The psychology of human misjudgment

Charlie Munger gave a speech in 1995 about the most common biases, called “The psychology of human misjudgment“.

These things influence people beliefs and decisions:

Behavior and beliefs

  • Incentives. Incentives have a huge influence on people.
  • Consistency. People tend to stay consistent with their previous actions, even in face of evidence of being wrong.
  • Curiosity. People tend to be curious in various ways.
  • Wish. People tend to believe what they want to be true.
  • Lollapalooza. Extreme behavior that results from the conjunction of several other tendencies.

Relation to others

  • Like and dislike. People tend to see the virtues of people they like and agree with them. And the reverse.
  • Association. People extend the emotion experienced to the context in which they experienced it.
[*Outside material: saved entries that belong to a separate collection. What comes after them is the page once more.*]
-- ==== Sys2Proof/Machine/RegMap.lean ====
section
/-! DEFINITION. The register map of BAR0 (R7, R10): a name for every register of the spec with its offset, its fields, its reset
value and which bits a host write changes. Each register's field table stands in the chapter of its block. -/

namespace Sys2Proof.Machine

/-- The registers. An index numbers a tile, region, port, die, channel, ring or entry as the register's caption in spec/ does. -/
inductive Reg where
  | ID_PART
  | ID_SERIAL
  | ID_TILES (n : Nat)
  | ROOT_HASH (n : Nat)
  | BOOT_STATE
  | BOOT_ADDR
  | BOOT_CTRL
  | BOOT_RESULT
  | FW_INFO
  | PART_STATE (n : Nat)
  | DEV_KEY (n : Nat)
  | OWN_STATUS
  | OWN_CLAIM
  | OWN_REQUEST
  | OWN_HANDOVER
  | OWN_LAPSE
  | HP_STATUS (n : Nat)
  | HP_COUNT (n : Nat)
  | APER_WIN (n : Nat)
  | MSIX_PBA (n : Nat)
  | MSIX_TABLE (n : Nat)
  | MB_REQ (n : Nat)
  | MB_RSP (n : Nat)
  | MB_CTRL
  | TEL_CFG
  | TEL_IDX
  | STW_STATUS
  | INT_SRC (n : Nat)
  | INT_PEND (n : Nat)
  | INT_ACT (n : Nat)
  | INT_SET
  | CORE_THRESH (n : Nat)
  | CORE_CLAIM (n : Nat)
  | CORE_COMPLETE (n : Nat)
  | CORE_LEVEL (n : Nat)
  | FWD (n : Nat)
  | STG_CFG
  | STG_COUNT
  | STG_STATUS
  | HOLD_LIMIT
  | XING_ALARM
  | SKEW_TRIM (n : Nat)
  | XING_FILL (n : Nat)
  | RGN_BUDGET (n : Nat)
  | RGN_TARGET (n : Nat)
  | RGN_RATE (n : Nat)
  | RGN_PACE (n : Nat)
  | RGN_POWER (n : Nat)
  | RGN_LATE (n : Nat)
  | RGN_STATUS (n : Nat)
  | FT_CTRL
  | FT_STATUS
  | FT_NOW_NS
  | FT_NOW_FRAC
  | FT_STEP
  | FT_RATE
  | FT_SERVO
  | FT_LIMITS
  | FT_SAMPLE
  | FT_MASTER
  | FT_MASTER_PORT
  | FT_EPOCH
  | VBL_CTRL (n : Nat)
  | VBL_STATUS (n : Nat)
  | VBL_TIMERS (n : Nat)
  | VBL_SLOTS (n : Nat)
  | VBL_PATTERN0 (n : Nat)
  | VBL_PATTERN1 (n : Nat)
  | VBL_TX (n : Nat)
  | VBL_RX (n : Nat)
  | VBL_TXCOUNT (n : Nat)
  | VBL_RXCOUNT (n : Nat)
  | VBL_ERR (n : Nat)
  | VBL_CATCHUP (n : Nat)
  | VBL_LAT (n : Nat)
  | VBL_PHY (n : Nat)
  | TS_CORR (n : Nat)
  | TS_TXQ_META (n : Nat)
  | TS_TXQ_NS (n : Nat)
  | TS_COUNT (n : Nat)
  | ROUTE_DEST (n : Nat)
  | ROUTE_MC (n : Nat)
  | ROUTE_SELF
  | ROUTE_STATUS
  | ROUTE_COUNT
  | ROUTE_HASH (n : Nat)
  | RLY_CTRL
  | RLY_AREA
  | RLY_FEED
  | RLY_FAMILY
  | RLY_PROGRESS
  | RLY_STATUS
  | RLY_EXPECT
  | RLY_CHILD (n : Nat)
  | ADU_CTRL
  | ADU_STATUS
  | ADU_ROUND
  | ADU_TEMPLATE
  | ADU_COUNT
  | ADU_REQ_SEL
  | ADU_REQ_VIEW (n : Nat)
  | ACCT_CFG (n : Nat)
  | ACCT_BAL (n : Nat)
  | ADU_CANCEL (n : Nat)
  | KV_CFG
  | KV_POOL
  | SHARD_CFG
  | WT_EVENT
  | WS_STATE (n : Nat)
  | AD_STATE (n : Nat)
  | LP_STATE (n : Nat)
  | SP_STATE (n : Nat)
  | RING_BASE (n : Nat)
  | RING_SHADOW (n : Nat)
  | RING_IDX (n : Nat)
  | RING_CFG (n : Nat)
  | RING_STAT (n : Nat)
  | SEQ_STATUS (n : Nat)
  | SEQ_PC (n : Nat)
  | SEQ_FAULT (n : Nat)
  | TALLY_LIMIT (n : Nat)
  | QUEUE_FILL (n : Nat)
  | SEQ_WAIT (n : Nat)
  | LOOP (n k : Nat)
  | TALLY (n k : Nat)
  | PRED (n : Nat)
  | SEAT_PRED (n k : Nat)
  | BANK_OWN (n k : Nat)
  | SRAM_ECC (n : Nat)
  | SCAN_STATUS (n : Nat)
  | BANK_EVENT (n : Nat)
  | PATCH_MAP (n k : Nat)
  | MXE_STATUS (n : Nat)
  | MXE_WORK (n : Nat)
  | MXE_ACC_ECC (n : Nat)
  | VEC_STATUS (n : Nat)
  | VEC_WORK (n : Nat)
  | VEC_CLASS (n : Nat)
  | TDMA_STATUS (n k : Nat)
  | TDMA_COUNT (n k : Nat)
  | TDMA_CFG (n k : Nat)
  | DR_STATUS (n : Nat)
  | DR_ECC (n : Nat)
  | DR_UE_ADDR (n : Nat)
  | DR_FORCED (n : Nat)
  | DR_DEBT (n k : Nat)
  | IDMA_SUM (n : Nat)
  | IDMA_EVENT (n : Nat)
  | IDMA_CTRL (n k : Nat)
  | IDMA_RINGS (n k : Nat)
  | IDMA_STATUS (n k : Nat)
  | IDMA_COUNT (n k : Nat)
  | FLT_STATUS
  | FLT_LOG_IDX
  | PART_FLT (n : Nat)
  | PART_CMT (n : Nat)
  | RESUME_ADDR
  | RESUME_C
  | RESUME_Q
  | RESUME_CTRL
  | LS_CTRL
  | LS_STATUS
  | LS_FIRST
  | FENCE_STATUS
  | FENCE_EPOCH
  | FENCE_SUBMIT
  | FLT_LOG (n k : Nat)
  deriving DecidableEq, Repr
They can become hostile to the messenger of bad news.
  • Authority. People tend to obey blindly to authority.
  • Reason. People tend to comply more easily if you tell them why they should, even if the reason is shallow.
  • Herd. People tend to act and think like their peers.
  • Fair. People tend to treat others as they would like to be treated.
  • Reciprocation. People tend to do to others what others do to them.
  • Envy. People tend to be jealous of what others have.

Pain protection

  • Denial. People tend to deny painful facts.
  • Self-serving. People tend to have a higher opinion of themselves and their assets compared to alternatives.

Buying and selling

  • Contrast. People tend to focus on the best offer relative to the most recent they saw, not all the offers there are. They tend to buy an overpriced option after seeing a couple of insanely priced options.
  • Uncertainty. People dislike uncertainty and tend to decide fast.
  • Stress. People under stress will be more influenced by social proof and uncertainty.
  • Loss. People tend to experience more pain from a loss than from a gain of the same thing.

Memory

  • Availability. People tend to put more importance on things that are more vivid in their memory.
  • Use. People tend to lose the skills they don’t use regularly. But fluent skills are lost slower and get back quicker.

Cognitive impairments

  • Drugs. People can make poor decisions when on drugs.
  • Senescence. People tend to have cognitive decline with age.
  • Twaddle. People have the tendency to say stupid things and be incompetent.